2. A new option is to declare in the settings file (which I'll outline below) the filename(s) of the tree file(s), each containing any number of newick-formatted trees. No tree multiplier is needed to precede each newick string. Instead it is set in the settings file. This means that STEM 2.0 assumes that all trees in a particular file have the same multiplier. There is no limit to the number of input files.

The settings file is based on the YAML markup language. The spec can be found here:

http://www.yaml.org/

It is a small, simple, readable format, and for our purposes STEM 2.0 only uses a small subset of its features. The settings file must be named 'settings', 'settings.txt', or 'settings.yaml'. STEM 2.0 looks for the file in that order, in the directory where the STEM jar is executed.

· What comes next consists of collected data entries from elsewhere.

/-- A strand context on core 0 at word `w`, as `withFetchWord` leaves it. -/
def base (w : Nat) : State := State.reset.withFetchWord 32 w
/-- The sequencer of core 0 at block word `w`. -/
def blkS (w : Nat) : State := State.reset.withFetchWord 64 w
/-- X registers: X1 the page of the placed word, X2 and X3 small. -/
def regs (s : State) : State :=
  s.modMe fun x => { x with x := vset (vset (vset x.x 1 0x40000) 2 8) 3 3 }
def xreg (s : State) (n : Nat) (v : Word) : State := s.modMe fun x => { x with x := vset x.x n v }
def r0 : State := regs (base 0)
/-- The target of an address of the placed page, which maps to itself. -/
def at_ (pa : Nat) : Target := ⟨pa, .cacheable⟩
/-- A line of the leg cache, filled and without a lease. -/
def lineIn (line : Nat) (st : LineState) : Line := ⟨line, st, 0, 0, 0, 0, 0, false, true, none, 0, 0, 0, [], 0⟩
/-- The core's leg cache owns the line. -/
def withLine (s : State) (line : Nat) : State := s.modHere fun c => { c with lines := lineIn line .M :: c.lines }
/-- One field of a reached state. -/
def after (r : Res) (p : State → Bool) : Bool := match r with | .next s => p s | _ => false
/-- Block fields that are all 0. -/
def fz : BlockFields := ⟨0, 0, 0, 0, 0, false, 0, 0, 0, false, 0, 0⟩
/-- Page tables of partition 0 that map the first 8 GiB to themselves. -/
def tables (s : State) : State :=
  (s.setMem ((s.mem.writeN 0x800000 (bvBytes 8 0x840003#64)).writeN 0x840000 (bvBytes 8 0x0D#64))).modPart 0 fun p => { p with ptbase := 0x800001 }
/-- Queue 0 of partition 0 is enabled, with its header at 0x60000. -/
def queued (s : State) : State := s.modQueue 0 fun q => { q with qctl := 0x8000000000060004#64 }

/-! ## Words of the encodings

Every row of the opcode table that is an instruction word: a word put together from the bits that the row fixes
and from field values, and the instruction it stands for (R146 to R150, R153). -/

def words_alu : List (Ctl × Instr) :=
  [(0x04662B00#32, .add 3 6 5 false true true), (0x04662901#32, .sub 3 6 5 false false true), (0x04662D02#32, .and_ 3 6 5 true false true),
   (0x04662C03#32, .or_ 3 6 5 true false false), (0x04662E04#32, .xor 3 6 5 true true false), (0x04662E05#32, .andn 3 6 5 true true false),
   (0x04662B06#32, .shl 3 6 5 false true true), (0x04662B07#32, .shr 3 6 5 false true true), (0x04662908#32, .sar 3 6 5 false false true),
   (0x04662D09#32, .rol 3 6 5 true false true), (0x04662C0A#32, .mul 3 6 5 true false false), (0x04662E0B#32, .mulh 3 6 5 true true false),
   (0x04662E0C#32, .mulhn 3 6 5 true true false), (0x04662B0D#32, .div 3 6 5 false true true), (0x04662B0E#32, .divn 3 6 5 false true true),
   (0x0466290F#32, .rem 3 6 5 false false true)]
theorem test_decode_alu : (words_alu.all fun x => okIs (decodeCtl x.1) x.2) = true := by decide

def words_alu2 : List (Ctl × Instr) :=
  [(0x04662D10#32, .remn 3 6 5 true false true), (0x04662C11#32, .min 3 6 5 true false false), (0x04662E12#32, .max 3 6 5 true true false),
   (0x04662E13#32, .minn 3 6 5 true true false), (0x04662B14#32, .maxn 3 6 5 false true true), (0x04662B15#32, .cmpeq 3 6 5 false true true),
   (0x04662916#32, .cmplt 3 6 5 false false true), (0x04662D17#32, .cmpltn 3 6 5 true false true), (0x04660418#32, .clz 3 6 true false),
   (0x04660219#32, .ctz 3 6 false true), (0x0466041A#32, .popc 3 6 true false), (0x0466061B#32, .bswap 3 6 true true),
   (0x0466009C#32, .sext 3 6 false false 2), (0x0466065D#32, .zext 3 6 true true 1)]
theorem test_decode_alu2 : (words_alu2.all fun x => okIs (decodeCtl x.1) x.2) = true := by decide

def words_immediates : List (Ctl × Instr) :=
  [(0x0AA69234#32, .addi 21 6 0x9234), (0x0EA69234#32, .andi 21 6 0x9234), (0x12A69234#32, .ori 21 6 0x9234), (0x16A69234#32, .xori 21 6 0x9234),
   (0x1AA6002B#32, .shli 21 6 0x2B), (0x1EA6002B#32, .shri 21 6 0x2B), (0x22A6002B#32, .sari 21 6 0x2B), (0x26A69234#32, .cmplti 21 6 0x9234),
   (0x2AB12345#32, .ldhi 21 0x112345), (0x2EB12345#32, .addpc 21 0x112345)]
theorem test_decode_immediates : (words_immediates.all fun x => okIs (decodeCtl x.1) x.2) = true := by decide

def words_memory : List (Ctl × Instr) :=
  [(0x42A6AAF0#32, .ldb 21 6 0x2ABC), (0x42A6AAF1#32, .ldh 21 6 0x2ABC), (0x42A6AAF2#32, .ldw 21 6 0x2ABC), (0x42A6AAF3#32, .ldd 21 6 0x2ABC),
   (0x46A6AAF0#32, .ldbn 21 6 0x2ABC), (0x46A6AAF1#32, .ldhn 21 6 0x2ABC), (0x46A6AAF2#32, .ldwn 21 6 0x2ABC), (0x4A66AAF0#32, .stb 19 6 0x2ABC),
   (0x4A66AAF1#32, .sth 19 6 0x2ABC), (0x4A66AAF2#32, .stw 19 6 0x2ABC), (0x4A66AAF3#32, .std 19 6 0x2ABC), (0x4EA6AAF2#32, .lds 21 6 0x2ABC 2),
   (0x5266AAF2#32, .sts 19 6 0x2ABC 2), (0x56A60003#32, .lda 21 6 3), (0x58065803#32, .stl 6 11 3)]
theorem test_decode_memory : (words_memory.all fun x => okIs (decodeCtl x.1) x.2) = true := by decide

The settings file itself is broken up into three small sections. Here is an example file:

properties:
run: 2 #0=user-tree, 1=MLE, 2=search
theta: 0.001
num_saved_trees: 15
beta: 0.0005
species:
Species1: Name1, Name2, Name3
Species2: Name4, Name5
Species3: Name6, MyName7
Species4: Name8
files:
trees1.tre: 1.0 # notice the space after each ':'
trees2.txt: 1.23

The properties section is where various STEM parameters are set, e.g. theta. The species section is similar to STEM 1.1: each species identifier is followed by a comma-separated list of its associated lineages. The files section is last (although, these sections can be in any order in the file). If you are using parsing method 1 above, then there will be no files section, and STEM 2.0 will look for a file named 'genetrees.tre' in the current working directory. If you are going to use method (2), then this is the section where each file is declared, followed by its tree multiplier.

A couple of notes: indentation matters, i.e. it's how YAML delineates sections. Each child of one of the sections is indented (uniformly) more than its parent. And lastly, for now, there must be a space after each ':'.

Most properties have reasonable defaults:

num-saved-trees: 10 # how many trees to save during simulated annealing search
burnin-default: 100
bound-total-iter: 200000 # how many iterations for search
beta: 0.0005
mle-filename: mle.tree # name of file to save likelihood results
search-filename: search.trees # name of file to save search results

To actually run STEM, place the stem.jar in the directory containing the appropriate settings and genetree files and execute this command:

java -jar stem.jar

The command above can be tweaked to allocate more memory for its execution, e.g.

java -Xmx128m -Xms128m -server -jar stem.jar

A note about the simulated annealing search feature: occasionally the probability of a coalescent event occuring in a branch is zero, due to overflow. If that occurs, STEM replaces zero with the minimum constant holding the smallest positive nonzero value, 2^-1074.